The U.S. Export-Import Bank expects India to become its biggest recipient of funding next year, led by loans for clean-energy projects including $575 million of solar deals.

The Export-Import Bank’s lending plans won’t be affected by concern that the renewable energy industry may be vulnerable to a new global recession, said Craig S. O’Connor, director of the bank’s office of renewable energy.

“This sector isn’t risky,” O’Connor said in an interview at a conference in New Delhi. “It’ll continue to grow.”

The funding could ease a hurdle facing India as its aims to build 20,000 megawatts of solar capacity by 2022 and join Germany in trying to develop cleaner, safer sources of power after Japan’s nuclear disaster. About $3.2 billion of Indian projects have found it difficult to get loans from commercial banks, and more funding could help such U.S. panel producers as First Solar Inc. (FSLR) and SunPower Corp. (SPWRA) that face China competition.
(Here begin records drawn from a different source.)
-- ==== Sys2Proof/Laws/Same.lean ====
section
/-! SUPPORT. What the shared operations leave alone, for use at a step: the canonical form, and every register and list outside
the kinds that the operation may change. Each follows from the operation's lemma in Laws/Keeps. -/

set_option linter.unusedVariables false

namespace Sys2Proof.Machine

theorem Hub.setTword_canon {h : Hub} {a v : Nat} (H : Hub.Canon h) : Hub.Canon (h.setTword a v) :=
  Hub.setTword_keeps (bears_canon 0x8000000000000000000000000000000000000000000000000000000000000000000000000000) (Sub.refl _) H

theorem Hub.setTword_same {h : Hub} {a v : Nat} : Hub.Same 0x8000000000000000000000000000000000000000000000000000000000000000000000000000 h (h.setTword a v) :=
  Hub.setTword_keeps (bears_same 0x8000000000000000000000000000000000000000000000000000000000000000000000000000 h) (Sub.refl _) (fun _ => Hub.Same.refl _ _) (by decide)

theorem Hub.setTword_rd {h : Hub} {a v : Nat} {F : Fld} {iF bF : Nat} (eF : Nat.testBit 0x8000000000000000000000000000000000000000000000000000000000000000000000000000 F.kind = false) :
    Hub.rd (h.setTword a v) F iF bF = Hub.rd h F iF bF :=
  Hub.setTword_same.rd (by decide) F iF bF eF

theorem Hub.setTfld_canon {h : Hub} {a : ℕ} {lo : ℕ} {w : ℕ} {v : ℕ} (H : Hub.Canon h) : Hub.Canon (Hub.setTfld h a lo w v) :=
  Hub.setTfld_keeps (bears_canon 0x8000000000000000000000000000000000000000000000000000000000000000000000000000) (Sub.refl _) H

theorem Hub.setTfld_same {h : Hub} {a : ℕ} {lo : ℕ} {w : ℕ} {v : ℕ} : Hub.Same 0x8000000000000000000000000000000000000000000000000000000000000000000000000000 h (Hub.setTfld h a lo w v) :=
  Hub.setTfld_keeps (bears_same 0x8000000000000000000000000000000000000000000000000000000000000000000000000000 h) (Sub.refl _) (fun _ => Hub.Same.refl _ _) (by decide)

theorem Hub.setTfld_rd {h : Hub} {a : ℕ} {lo : ℕ} {w : ℕ} {v : ℕ} {F : Fld} {iF bF : Nat} (eF : Nat.testBit 0x8000000000000000000000000000000000000000000000000000000000000000000000000000 F.kind = false) :
    Hub.rd (Hub.setTfld h a lo w v) F iF bF = Hub.rd h F iF bF :=
  Hub.setTfld_same.rd (by decide) F iF bF eF

theorem Hub.setSlot_canon {h : Hub} {k : ℕ} {w : ℕ} {lo : ℕ} {n : ℕ} {v : ℕ} (H : Hub.Canon h) : Hub.Canon (Hub.setSlot h k w lo n v) :=
  Hub.setSlot_keeps (bears_canon 0x8000000000000000000000000000000000000000000000000000000000000000000000000000) (Sub.refl _) H

theorem Hub.setSlot_same {h : Hub} {k : ℕ} {w : ℕ} {lo : ℕ} {n : ℕ} {v : ℕ} : Hub.Same 0x8000000000000000000000000000000000000000000000000000000000000000000000000000 h (Hub.setSlot h k w lo n v) :=
  Hub.setSlot_keeps (bears_same 0x8000000000000000000000000000000000000000000000000000000000000000000000000000 h) (Sub.refl _) (fun _ => Hub.Same.refl _ _) (by decide)

theorem Hub.setSlot_rd {h : Hub} {k : ℕ} {w : ℕ} {lo : ℕ} {n : ℕ} {v : ℕ} {F : Fld} {iF bF : Nat} (eF : Nat.testBit 0x8000000000000000000000000000000000000000000000000000000000000000000000000000 F.kind = false) :
    Hub.rd (Hub.setSlot h k w lo n v) F iF bF = Hub.rd h F iF bF :=
  Hub.setSlot_same.rd (by decide) F iF bF eF

theorem Hub.setState_canon {h : Hub} {k : ℕ} {st : ℕ} (H : Hub.Canon h) : Hub.Canon (Hub.setState h k st) :=
  Hub.setState_keeps (bears_canon 0x8000000000000000000000000000000000000000000000000000000000000000000000000000) (Sub.refl _) H

theorem Hub.setState_same {h : Hub} {k : ℕ} {st : ℕ} : Hub.Same 0x8000000000000000000000000000000000000000000000000000000000000000000000000000 h (Hub.setState h k st) :=
  Hub.setState_keeps (bears_same 0x8000000000000000000000000000000000000000000000000000000000000000000000000000 h) (Sub.refl _) (fun _ => Hub.Same.refl _ _) (by decide)

theorem Hub.setState_rd {h : Hub} {k : ℕ} {st : ℕ} {F : Fld} {iF bF : Nat} (eF : Nat.testBit 0x8000000000000000000000000000000000000000000000000000000000000000000000000000 F.kind = false) :
    Hub.rd (Hub.setState h k st) F iF bF = Hub.rd h F iF bF :=
  Hub.setState_same.rd (by decide) F iF bF eF

theorem Hub.abortSlot_canon {h : Hub} {w : Writer} (H : Hub.Canon h) : Hub.Canon (Hub.abortSlot h w) :=
  Hub.abortSlot_keeps (bears_canon 0x8000000000000000000000000000000000000000000000800000000000000000000000000000) (Sub.refl _) H

theorem Hub.abortSlot_same {h : Hub} {w : Writer} : Hub.Same 0x8000000000000000000000000000000000000000000000800000000000000000000000000000 h (Hub.abortSlot h w) :=
  Hub.abortSlot_keeps (bears_same 0x8000000000000000000000000000000000000000000000800000000000000000000000000000 h) (Sub.refl _) (fun _ => Hub.Same.refl _ _) (by decide)

theorem Hub.abortSlot_rd {h : Hub} {w : Writer} {F : Fld} {iF bF : Nat} (eF : Nat.testBit 0x8000000000000000000000000000000000000000000000800000000000000000000000000000 F.kind = false) :
    Hub.rd (Hub.abortSlot h w) F iF bF = Hub.rd h F iF bF :=
  Hub.abortSlot_same.rd (by decide) F iF bF eF

theorem Hub.txbSend_canon {h : Hub} {m : TxbMsg} (H : Hub.Canon h) : Hub.Canon (Hub.txbSend h m) :=
  Hub.txbSend_keeps (bears_canon 0x20000000000000000000000000000000000000000000000000000000000000000000000000000000000000) (Sub.refl _) H

theorem Hub.txbSend_same {h : Hub} {m : TxbMsg} : Hub.Same 0x20000000000000000000000000000000000000000000000000000000000000000000000000000000000000 h (Hub.txbSend h m) :=
  Hub.txbSend_keeps (bears_same 0x20000000000000000000000000000000000000000000000000000000000000000000000000000000000000 h) (Sub.refl _) (fun _ => Hub.Same.refl _ _) (by decide)

theorem Hub.txbSend_rd {h : Hub} {m : TxbMsg} {F : Fld} {iF bF : Nat} (eF : Nat.testBit 0x20000000000000000000000000000000000000000000000000000000000000000000000000000000000000 F.kind = false) :
    Hub.rd (Hub.txbSend h m) F iF bF = Hub.rd h F iF bF :=
  Hub.txbSend_same.rd (by decide) F iF bF eF

theorem Hub.refreshTags_canon {h : Hub} (H : Hub.Canon h) : Hub.Canon (Hub.refreshTags h) :=
  Hub.refreshTags_keeps (bears_canon 0x100000000000000000000000000000000) (Sub.refl _) H

theorem Hub.refreshTags_same {h : Hub} : Hub.Same 0x100000000000000000000000000000000 h (Hub.refreshTags h) :=
  Hub.refreshTags_keeps (bears_same 0x100000000000000000000000000000000 h) (Sub.refl _) (fun _ => Hub.Same.refl _ _) (by decide)

theorem Hub.refreshTags_rd {h : Hub} {F : Fld} {iF bF : Nat} (eF : Nat.testBit 0x100000000000000000000000000000000 F.kind = false) :
    Hub.rd (Hub.refreshTags h) F iF bF = Hub.rd h F iF bF :=
  Hub.refreshTags_same.rd (by decide) F iF bF eF

theorem Hub.retryReads_canon {h : Hub} (H : Hub.Canon h) : Hub.Canon (Hub.retryReads h) :=
  Hub.retryReads_keeps (bears_canon 0xe0000000000000000000000000000000000000000000000000000100000000000000000000000000000000) (Sub.refl _) H

theorem Hub.retryReads_same {h : Hub} : Hub.Same 0xe0000000000000000000000000000000000000000000000000000100000000000000000000000000000000 h (Hub.retryReads h) :=
  Hub.retryReads_keeps (bears_same 0xe0000000000000000000000000000000000000000000000000000100000000000000000000000000000000 h) (Sub.refl _) (fun _ => Hub.Same.refl _ _) (by decide)

theorem Hub.retryReads_rd {h : Hub} {F : Fld} {iF bF : Nat} (eF : Nat.testBit 0xe0000000000000000000000000000000000000000000000000000100000000000000000000000000000000 F.kind = false) :
    Hub.rd (Hub.retryReads h) F iF bF = Hub.rd h F iF bF :=
  Hub.retryReads_same.rd (by decide) F iF bF eF

theorem Hub.answerRead_canon {h : Hub} {a : TxbAns} (H : Hub.Canon h) : Hub.Canon (Hub.answerRead h a) :=
  Hub.answerRead_keeps (bears_canon 0x200000000000000000000000000000000000000000000000000000200000000000000000000000000000000) (Sub.refl _) H

theorem Hub.answerRead_same {h : Hub} {a : TxbAns} : Hub.Same 0x200000000000000000000000000000000000000000000000000000200000000000000000000000000000000 h (Hub.answerRead h a) :=
  Hub.answerRead_keeps (bears_same 0x200000000000000000000000000000000000000000000000000000200000000000000000000000000000000 h) (Sub.refl _) (fun _ => Hub.Same.refl _ _) (by decide)

theorem Hub.answerRead_rd {h : Hub} {a : TxbAns} {F : Fld} {iF bF : Nat} (eF : Nat.testBit 0x200000000000000000000000000000000000000000000000000000200000000000000000000000000000000 F.kind = false) :
    Hub.rd (Hub.answerRead h a) F iF bF = Hub.rd h F iF bF :=
  Hub.answerRead_same.rd (by decide) F iF bF eF

theorem Hub.pieceDone_canon {h : Hub} {id : Nat} {ok : Bool} (H : Hub.Canon h) : Hub.Canon (h.pieceDone id ok) :=
  Hub.pieceDone_keeps (bears_canon 0x300000000000000000000000000000000000000000000000000000200000000000000000000000000000000) (Sub.refl _) H

theorem Hub.pieceDone_same {h : Hub} {id : Nat} {ok : Bool} : Hub.Same 0x300000000000000000000000000000000000000000000000000000200000000000000000000000000000000 h (h.pieceDone id ok) :=
  Hub.pieceDone_keeps (bears_same 0x300000000000000000000000000000000000000000000000000000200000000000000000000000000000000 h) (Sub.refl _) (fun _ => Hub.Same.refl _ _) (by decide)

theorem Hub.pieceDone_rd {h : Hub} {id : Nat} {ok : Bool} {F : Fld} {iF bF : Nat} (eF : Nat.testBit 0x300000000000000000000000000000000000000000000000000000200000000000000000000000000000000 F.kind = false) :
    Hub.rd (h.pieceDone id ok) F iF bF = Hub.rd h F iF bF :=
  Hub.pieceDone_same.rd (by decide) F iF bF eF

theorem Hub.endTag_canon {h : Hub} {t : ℕ} {tg : TxbTag} {ok : Bool} (H : Hub.Canon h) : Hub.Canon (Hub.endTag h t tg ok) :=
  Hub.endTag_keeps (bears_canon 0x3e0000000000000000000000000000000000000000000000000000300000000000000000000000000000000) (Sub.refl _) H

theorem Hub.endTag_same {h : Hub} {t : ℕ} {tg : TxbTag} {ok : Bool} : Hub.Same 0x3e0000000000000000000000000000000000000000000000000000300000000000000000000000000000000 h (Hub.endTag h t tg ok) :=
  Hub.endTag_keeps (bears_same 0x3e0000000000000000000000000000000000000000000000000000300000000000000000000000000000000 h) (Sub.refl _) (fun _ => Hub.Same.refl _ _) (by decide)

theorem Hub.endTag_rd {h : Hub} {t : ℕ} {tg : TxbTag} {ok : Bool} {F : Fld} {iF bF : Nat} (eF : Nat.testBit 0x3e0000000000000000000000000000000000000000000000000000300000000000000000000000000000000 F.kind = false) :
    Hub.rd (Hub.endTag h t tg ok) F iF bF = Hub.rd h F iF bF :=
  Hub.endTag_same.rd (by decide) F iF bF eF

theorem Hub.abortTag_canon {h : Hub} {t : ℕ} {tg : TxbTag} {last : Bool} (H : Hub.Canon h) : Hub.Canon (Hub.abortTag h t tg last) :=
  Hub.abortTag_keeps (bears_canon 0x3e0000000000000000000000000000000000000000000000000000300000000000000000000000000000000) (Sub.refl _) H

theorem Hub.abortTag_same {h : Hub} {t : ℕ} {tg : TxbTag} {last : Bool} : Hub.Same 0x3e0000000000000000000000000000000000000000000000000000300000000000000000000000000000000 h (Hub.abortTag h t tg last) :=
  Hub.abortTag_keeps (bears_same 0x3e0000000000000000000000000000000000000000000000000000300000000000000000000000000000000 h) (Sub.refl _) (fun _ => Hub.Same.refl _ _) (by decide)

theorem Hub.abortTag_rd {h : Hub} {t : ℕ} {tg : TxbTag} {last : Bool} {F : Fld} {iF bF : Nat} (eF : Nat.testBit 0x3e0000000000000000000000000000000000000000000000000000300000000000000000000000000000000 F.kind = false) :
    Hub.rd (Hub.abortTag h t tg last) F iF bF = Hub.rd h F iF bF :=
  Hub.abortTag_same.rd (by decide) F iF bF eF

theorem Hub.rollRx_canon {h : Hub} {p : ℕ} (H : Hub.Canon h) : Hub.Canon (Hub.rollRx h p) :=
  Hub.rollRx_keeps (bears_canon 0x200000000000000000000000000000000000000000000000000000010000) (Sub.refl _) H

theorem Hub.rollRx_same {h : Hub} {p : ℕ} : Hub.Same 0x200000000000000000000000000000000000000000000000000000010000 h (Hub.rollRx h p) :=
  Hub.rollRx_keeps (bears_same 0x200000000000000000000000000000000000000000000000000000010000 h) (Sub.refl _) (fun _ => Hub.Same.refl _ _) (by decide)

theorem Hub.rollRx_rd {h : Hub} {p : ℕ} {F : Fld} {iF bF : Nat} (eF : Nat.testBit 0x200000000000000000000000000000000000000000000000000000010000 F.kind = false) :
    Hub.rd (Hub.rollRx h p) F iF bF = Hub.rd h F iF bF :=
  Hub.rollRx_same.rd (by decide) F iF bF eF

theorem Hub.startEsc_canon {h : Hub} {pg : ℕ} (H : Hub.Canon h) : Hub.Canon (Hub.startEsc h pg) :=
  Hub.startEsc_keeps (bears_canon 0x4000000000000000000000000000000000000000000000000000000000000000) (Sub.refl _) H

theorem Hub.startEsc_same {h : Hub} {pg : ℕ} : Hub.Same 0x4000000000000000000000000000000000000000000000000000000000000000 h (Hub.startEsc h pg) :=
  Hub.startEsc_keeps (bears_same 0x4000000000000000000000000000000000000000000000000000000000000000 h) (Sub.refl _) (fun _ => Hub.Same.refl _ _) (by decide)

theorem Hub.startEsc_rd {h : Hub} {pg : ℕ} {F : Fld} {iF bF : Nat} (eF : Nat.testBit 0x4000000000000000000000000000000000000000000000000000000000000000 F.kind = false) :
    Hub.rd (Hub.startEsc h pg) F iF bF = Hub.rd h F iF bF :=
  Hub.startEsc_same.rd (by decide) F iF bF eF

theorem Hub.irq_canon {h : Hub} {pg : ℕ} {n : ℕ} (H : Hub.Canon h) : Hub.Canon (Hub.irq h pg n) :=
  Hub.irq_keeps (bears_canon 0x4000000000000000000000000000000000000000000000000000000000000000) (Sub.refl _) H

theorem Hub.irq_same {h : Hub} {pg : ℕ} {n : ℕ} : Hub.Same 0x4000000000000000000000000000000000000000000000000000000000000000 h (Hub.irq h pg n) :=
  Hub.irq_keeps (bears_same 0x4000000000000000000000000000000000000000000000000000000000000000 h) (Sub.refl _) (fun _ => Hub.Same.refl _ _) (by decide)

theorem Hub.irq_rd {h : Hub} {pg : ℕ} {n : ℕ} {F : Fld} {iF bF : Nat} (eF : Nat.testBit 0x4000000000000000000000000000000000000000000000000000000000000000 F.kind = false) :
    Hub.rd (Hub.irq h pg n) F iF bF = Hub.rd h F iF bF :=
  Hub.irq_same.rd (by decide) F iF bF eF

theorem Hub.capture_canon {h : Hub} {pg : ℕ} {c : Cap} (H : Hub.Canon h) : Hub.Canon (Hub.capture h pg c) :=
  Hub.capture_keeps (bears_canon 0x800000000000004000000000000000000000000000000000000000000000000000000000000000) (Sub.refl _) H

theorem Hub.capture_same {h : Hub} {pg : ℕ} {c : Cap} : Hub.Same 0x800000000000004000000000000000000000000000000000000000000000000000000000000000 h (Hub.capture h pg c) :=
  Hub.capture_keeps (bears_same 0x800000000000004000000000000000000000000000000000000000000000000000000000000000 h) (Sub.refl _) (fun _ => Hub.Same.refl _ _) (by decide)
“India could become Ex-Im Bank’s largest market next year,” with a bulk of the deals in the renewable-energy industry, O’Connor said.

The Export-Import Bank is authorized by Congress to lend as much as $100 billion to help finance projects that buy U.S. goods and services. It has approved $1.4 billion in new deals for India in this financial year, raising its overall lending to the country to $5.5 billion.
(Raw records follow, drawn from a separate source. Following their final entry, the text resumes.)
-- ==== Sys2Proof/WellFormed.lean ====
section
/-! DEFINITION. Well-formed commands: every operand within the width that the spec gives its field. Each check is its own
arm, with no wildcard. The machine is total on ill-formed commands as well; they stand for nothing that a node could meet. -/

namespace Sys2Proof

/-- A requester carries a node ID of 14 bits (R55). -/
def Req.wf (r : Req) : Bool := decide (r.node < 16384)

/-- A cell has 64 payload bytes and fields within their widths (R171). -/
def Cell.wf (c : Cell) : Bool :=
  decide (c.tid < 2 ^ 20 ∧ c.kind < 8 ∧ c.vc < 4 ∧ c.colour < 4 ∧ c.seq < 2 ^ 16 ∧ c.fill < 64 ∧ c.age < 2 ^ 12) &&
    c.payload.length == 64

/-- A link frame has eight slots of 72 bytes (R132). -/
def LinkFrame.wf (f : LinkFrame) : Bool := f.slots.length == 8 && f.slots.all fun s => s.length == 72

/-- The fields of NODE_READY within their widths (R326). -/
def NodeInfo.wf (i : NodeInfo) : Bool := decide (i.device < 2 ^ 64 ∧ i.tier < 16 ∧ i.prio < 256 ∧ i.first < 16384 ∧ i.size ≤ 16384)

/-- The fields of a tile packet within their widths (R360). -/
def TilePkt.wf (t : TilePkt) : Bool := decide (t.typ < 256 ∧ t.ver < 256 ∧ t.frame < 2 ^ 32 ∧ t.tile < 2 ^ 16 ∧ t.sig < 2 ^ 32 ∧ t.colour < 2 ^ 32)

/-- The fields of a transaction header within their widths (R415). -/
def TxbHdr.wf (h : TxbHdr) : Bool := decide (h.op < 256 ∧ h.win < 64 ∧ h.tag < 1024 ∧ h.len < 8192 ∧ h.pwseq < 2 ^ 16 ∧ h.addr < 2 ^ 64 ∧ h.offset < 2 ^ 64)

/-- The fields of a USB request header within their widths (R483). -/
def UsbReq.wf (q : UsbReq) : Bool := decide (q.ring < 256 ∧ q.slot < 16 ∧ q.len ≤ 4096 ∧ q.reqseq < 2 ^ 16 ∧ q.devaddr < 128 ∧ q.ep < 16 ∧ q.xtype < 4 ∧ q.mps < 2048)

/-- The fields of a USB completion header within their widths (R483). -/
def UsbCpl.wf (c : UsbCpl) : Bool := decide (c.ring < 256 ∧ c.slot < 16 ∧ c.status < 256 ∧ c.actual ≤ 4096 ∧ c.reqseq < 2 ^ 16)

/-- The fields of a session request within their widths (R677, R679). -/
def TsudyFrame.wf (f : TsudyFrame) : Bool := decide (f.seq < 2 ^ 16 ∧ f.off < 2 ^ 24 ∧ f.count < 256 ∧ f.len < 256) && f.tag.length == 8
That includes $75 million in funding already approved for Indian solar projects, while another $500 million of deals are in the pipeline, O’Connor said.

Under pressure

The bank has come under pressure to support cleaner projects after approving in the last fiscal year coal-fired power plants and other ventures that will emit more than 20 million metric tons of carbon pollution annually, the most since the lender started releasing data in 2001. It agreed to $900 million in loan guarantees for an Indian coal plant only after the builder, Reliance Power Ltd. (RPWR), pledged to pursue solar projects after groups such as the Sierra Club opposed the deal.

The bank can offer solar project loans with interest rates that are “in the single digits even after hedging,” O’Connor said. In comparison, India’s electricity regulator estimates the local cost of funding for the industry at 13.3 percent.
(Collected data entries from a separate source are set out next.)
-- ==== Sys2Proof/Tests/Slice0.lean ====
section
/-! SUPPORT. Tests: ill-formed commands that the checks refuse, and for every statement a node and operands that meet the
hypotheses of each of its clauses. -/

open Sys2Proof Sys2Proof.Machine

namespace Sys2Proof.Tests

set_option Elab.async false

/-- A node whose domains are all on, whose pages `pgs` are READY, and whose registers `l` (field, instance, bank, value) are written. -/
def node (pgs : List Nat) (l : List (Fld × Nat × Nat × Nat)) (f : Hub → Hub := id) : State :=
  { hub := f (((PDM.DOMON_ON, 0, 0, 4095) :: (pgs.map fun p => (HDR.PSTAT_READY, p, 0, 1)) ++ l).foldl
      (fun (h : Hub) (p : Fld × Nat × Nat × Nat) => h.wr p.1 p.2.2.2 p.2.1 p.2.2.1) State.reset.hub) }

/-- A request of the management CPU. -/
def cpu : Req := { master := .mcpu, node := 0 }

/-- The invariant of a state, as a kernel can evaluate it. -/
theorem inv_of {s : State} (h : Tab.Sorted s.hub.regs ∧ Tab.Wf 0 s.hub.tab ∧ Tab.Wf 0 s.hub.fmem) : s.Inv :=
  ⟨h.1, h.2.1, h.2.2⟩

/-- The invariant of a state beside the hypotheses that one evaluation decides. -/
theorem inv_and {s : State} {P : Prop} (h : (Tab.Sorted s.hub.regs ∧ Tab.Wf 0 s.hub.tab ∧ Tab.Wf 0 s.hub.fmem) ∧ P) :
    s.Inv ∧ P := ⟨inv_of h.1, h.2⟩

/-- A grant, as a kernel can evaluate it. -/
theorem grants_of {h : Hub} {r : Req} {F : Fld} {i : Nat}
    (e : h.reaches r.master = true ∧ h.check r true ((F.pg + i) * 4096 + F.off) 4 = none) : h.Grants r F i := e
theorem grantsAt_of {h : Hub} {r : Req} {a : Nat} (e : h.reaches r.master = true ∧ h.check r true a 4 = none) :
    h.GrantsAt r a := e
theorem grantsRead_of {h : Hub} {r : Req} {a : Nat} (e : h.reaches r.master = true ∧ h.check r false a 4 = none) :
    h.GrantsRead r a := e
theorem accepts_of {h : Hub} {r : Req} {F : Fld} {i : Nat}
    (e : (h.reaches r.master = true ∧ h.check r true ((F.pg + i) * 4096 + F.off) 4 = none) ∧ h.up (F.pg + i) = true) : h.Accepts r F i := e

/-- A node that lists no register of page 0x90 maps no tunnel to Ethernet. -/
theorem eth_none {h : Hub} {tid : Nat} (e : decide (∀ p ∈ h.regs, p.1 / 2 ^ 18 % 1024 ≠ 0x90) = true) : h.ethMatch tid = none := by
  have e := of_decide_eq_true e
  have g : ∀ (d k : Nat) (m : Tab Nat), (∀ p ∈ m, p.1 ≠ k) → Tab.get d k m = d := by
    intro d k m
    induction m with
    | nil => intro _; rfl
    | cons a m ih =>
      intro H
      simp only [Tab.get, H a (by simp), if_false]
      exact ih fun p hp => H p (by simp [hp])
  have z : ∀ i b, h.rd ETH.VMAP_A_EN i b = 0 := by
    intro i b
    refine g _ _ _ fun p hp c => e p hp ?_
    rw [c]
    simp only [Fld.key, ETH.VMAP_A_EN]
    omega
  unfold Hub.ethMatch
  rw [List.findSome?_eq_none_iff]
  intro k _
  simp [Hub.on, z]
/-! ### Well-formed commands -/

/-- A request whose node ID has 15 bits. -/
def badReq : Req := { master := .fabric, node := 16384 }
def okFrame : LinkFrame := ⟨List.replicate 8 (List.replicate 72 0), 0, 0, false, false, 0, false, 0, 0⟩
def okTsudy : TsudyFrame := { seq := 0, tag := List.replicate 8 0, len := 0 }
def okCpl : UsbCpl := ⟨0, 0, 0, 0, 0, false, 0, 0⟩
def okCell : Cell := { tid := 0, kind := 0, sop := true, eop := true, payload := List.replicate 64 0 }
def okTile : TilePkt := { typ := 0 }
def okUsb : UsbReq := ⟨0, 0, false, false, 0, 0, 0, 0, false, 0, 0, 0, 0, 0, 0, []⟩
def okNode : NodeInfo := ⟨0, 0, 0, 0, 0, 0, 0, 0, 0⟩
def okTxb : TxbHdr := { op := 0 }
O’Connor disputed perceptions that renewable energy investments are more at risk from a global decline because governments could reduce subsidies. Renewable power plants tend to have long-term power purchase contracts that guarantee tariffs for about 15 years, which make them reliable investments, he said.

Concerns that governments could roll back subsidies have driven clean-energy stocks to a 2 1/2-year low. The Wilderhill New Energy Global Innovation Index lost 14 percent this month while the Dow Jones Industrial Average is down 8 percent.